Yard looks awesome, my dude. Landscaping is on point - and, general home aesthetics are killer! Fantastic property!!!


----------



## trc (Jun 23, 2017)

One more:


----------



## Gilley11 (Nov 3, 2019)

This is the turf that my next year's dreams are made of.

What is GDDs?


----------



## corneliani (Apr 2, 2019)

@Gilley11 
GDD= Growing Degree Days. It's a calculation of accumulated heat energy using the high & low daily temperatures, and for PGR applications it estimates the duration of that single application. It's essentially estimating when the next app is due, based on the daily temperatures.

This website ( https://www.greenkeeperapp.com/marketing/ ) helps keep track of this for you.


----------



## Gilley11 (Nov 3, 2019)

Get out, that's pretty slick. Thanks for the exploitation and link


----------



## ZeonJNix (Dec 13, 2019)

Looks great. I just sodded my whole yard with Zeon in May. I didn't put any fert on it the whole summer and it did great. Super green and filled in nicely. I kept the HOC at 1.25 this summer due to bumpiness and trying to get established nicely. I plan to scalp and level in the spring.

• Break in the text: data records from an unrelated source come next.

-- ==== Sys2Proof/Machine/Fabric.lean ====
section
/-! DEFINITION. The face toward the fabric and the hosts: link messages (R320, R321, R344, R353, R360 to R363, R367, R368), combining in
switches (R364, R365), snoops and writes of hosts (R369, R370, R405, R406), link training (R397). -/

namespace Sys2Proof.Machine

/-! ## What a home does for others -/

/-- The first byte of an extent that lies in a part of a BUSY entry (R353). -/
def State.refusedByte (s : State) (pa n : Nat) : Option Nat := (s.races 768 [(pa, pa, n)]).map (·.2)

/-- Do something for another device: its own copies are left out of account, and stay recorded. -/
def State.butFor (s : State) (src : Nat) (f : State → State) : State :=
  let s1 := f { s with remotes := s.remotes.filter (·.dev != src) }
  { s1 with remotes := s.remotes.filter (·.dev == src) ++ s1.remotes }

/-- An atomic performed at its home as one indivisible step (R113), or refused (R319, R353, R365). -/
def State.serveAtomic (s : State) (pa n : Nat) (f : Nat → Option Nat) : State × Served :=
  match s.poisoned pa n with
  | some g => (s.event 7 6 0 0 (physOf g), .poison g)
  | none =>
    match s.refusedByte pa n with
    | some b => let r := s.coherentRead pa n; (r.1, .race b (BitVec.ofNat 64 (ofBytesLE r.2)))
    | none =>
      let s1 := s.withdraw none pa n
      let old := ofBytesLE (s1.mem.read pa n)
      (match f old with
        | some v => (s1.homeWrite none false pa (bytesLE n v)).kept none pa (bytesLE n v)
        | none => s1, .done (BitVec.ofNat 64 old))

/-- The bytes of an atomic request. -/
def reqBytes (r : AtomicReq) : Nat := if r.dbl then 8 else 4

/-- An `AMO` request at its home. -/
def State.homeAtomic (s : State) (r : AtomicReq) : State × Served :=
  let n := reqBytes r
  s.serveAtomic r.pa n fun old => some (amoNew r.op n old (r.v.toNat % 2 ^ (8 * n))).1

/-- The home records what it has given another device (R367): the extent by itself while the directory has room for it, else its whole
zones. What the device holds in E or M stays recorded so. -/
def State.record (s : State) (dev pa n : Nat) (excl : Bool) : State :=
  let rest := s.remotes.filter fun r => !(r.dev == dev && pa ≤ r.start && r.start + r.len ≤ pa + n && (excl || !r.excl))
  if (rest.filter (·.dev == dev)).length < Config.directoryRoom then
    { s with remotes := rest ++ [{ dev := dev, start := pa, len := n, excl := excl }] }
  else
    let z := pa / 4096 * 4096
    let m := ceilDiv (pa + n - z) 4096 * 4096
    let hit (r : Remote) : Bool := r.dev == dev && r.meets z m
    { s with remotes := s.remotes.filter (!hit ·) ++
        [{ dev := dev, start := z, len := m, excl := excl || s.remotes.any fun r => hit r && r.excl }] }

/-- A miss, or a request for ownership, of another device (R319, R367): the bytes are sent and the copy is recorded. -/
def State.serveRead (s : State) (src pa n : Nat) (excl : Bool) : State :=
  if (s.poisoned pa n).isSome then s.sendTo src 1 none (.data pa [])
  else
    let s1 := s.butFor src fun s => if excl then s.withdraw none pa n else s.downgrade none pa n
    (s1.record src pa n excl).sendTo src 1 none (.data pa (s1.mem.read pa n))

/-- The home refuses a write of a core of device `src` and says what stands there (R353). -/
def State.refuse (s : State) (src byte pa n team : Nat) (seq : Word) (commit : Bool) : State :=
  let r := s.coherentRead pa n
  r.1.sendTo src 1 none (.refused team seq byte pa commit r.2)

/-- A write-back or a committed write of another device (R353, R367, R372): one that reaches a part of a BUSY entry is refused; else it is
performed, no other device holding the bytes any more, and that is answered (R259, R368). -/
def State.serveWrite (s : State) (src pa : Nat) (bs : List Byte) (team : Nat) (seq : Word) (commit : Bool) : State :=
  match s.refusedByte pa bs.length with
  | some b => s.refuse src b pa bs.length team seq commit
  | none => (State.queuesWritten s (s.butFor src fun s => s.coherentWrite none false pa bs)).sendTo src 1 none (.written pa bs.length team seq)

/-- A step of an agent on another device on a circular buffer of this one (R293, R324, R328). -/
def State.ringStep (s : State) (pa : Nat) (f : Ring → Ring) : State :=
  let s1 := (s.exposeAll pa).withdraw none pa 128
  let r := f (Ring.of (ofBytesLE (s1.mem.read pa 128)))
  let s2 := s1.setBytes none false pa (bytesLE 64 r.bits)
  State.serveCb pa (s2.cbs.length + 1) (s2.cbChanged pa) []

How does the PGR do on yours? I was able to mow once a week with no issues at 1.25. But I know when I bring it down to .5 this year I will need to plan on at least twice a week.


----------



## dmbowen3 (Aug 25, 2020)

trc said:


> Overdue update:
> 
> It's been hot and dryish in Atlanta so without irrigation I called an audible on the idea of frequent spoon feeding. I also couldn't get comfortable evenly applying such a small volume of granular product so instead came up with a blend of GreenTRX (18%) and Milo (6%) to better control coverage and a 1:2 ratio or 1.5 lbs/M GreenTRX and 3 lbs/M Milo works out nice for a total of .45 slow release N.
> 
> ...


 Looks fantastic!


----------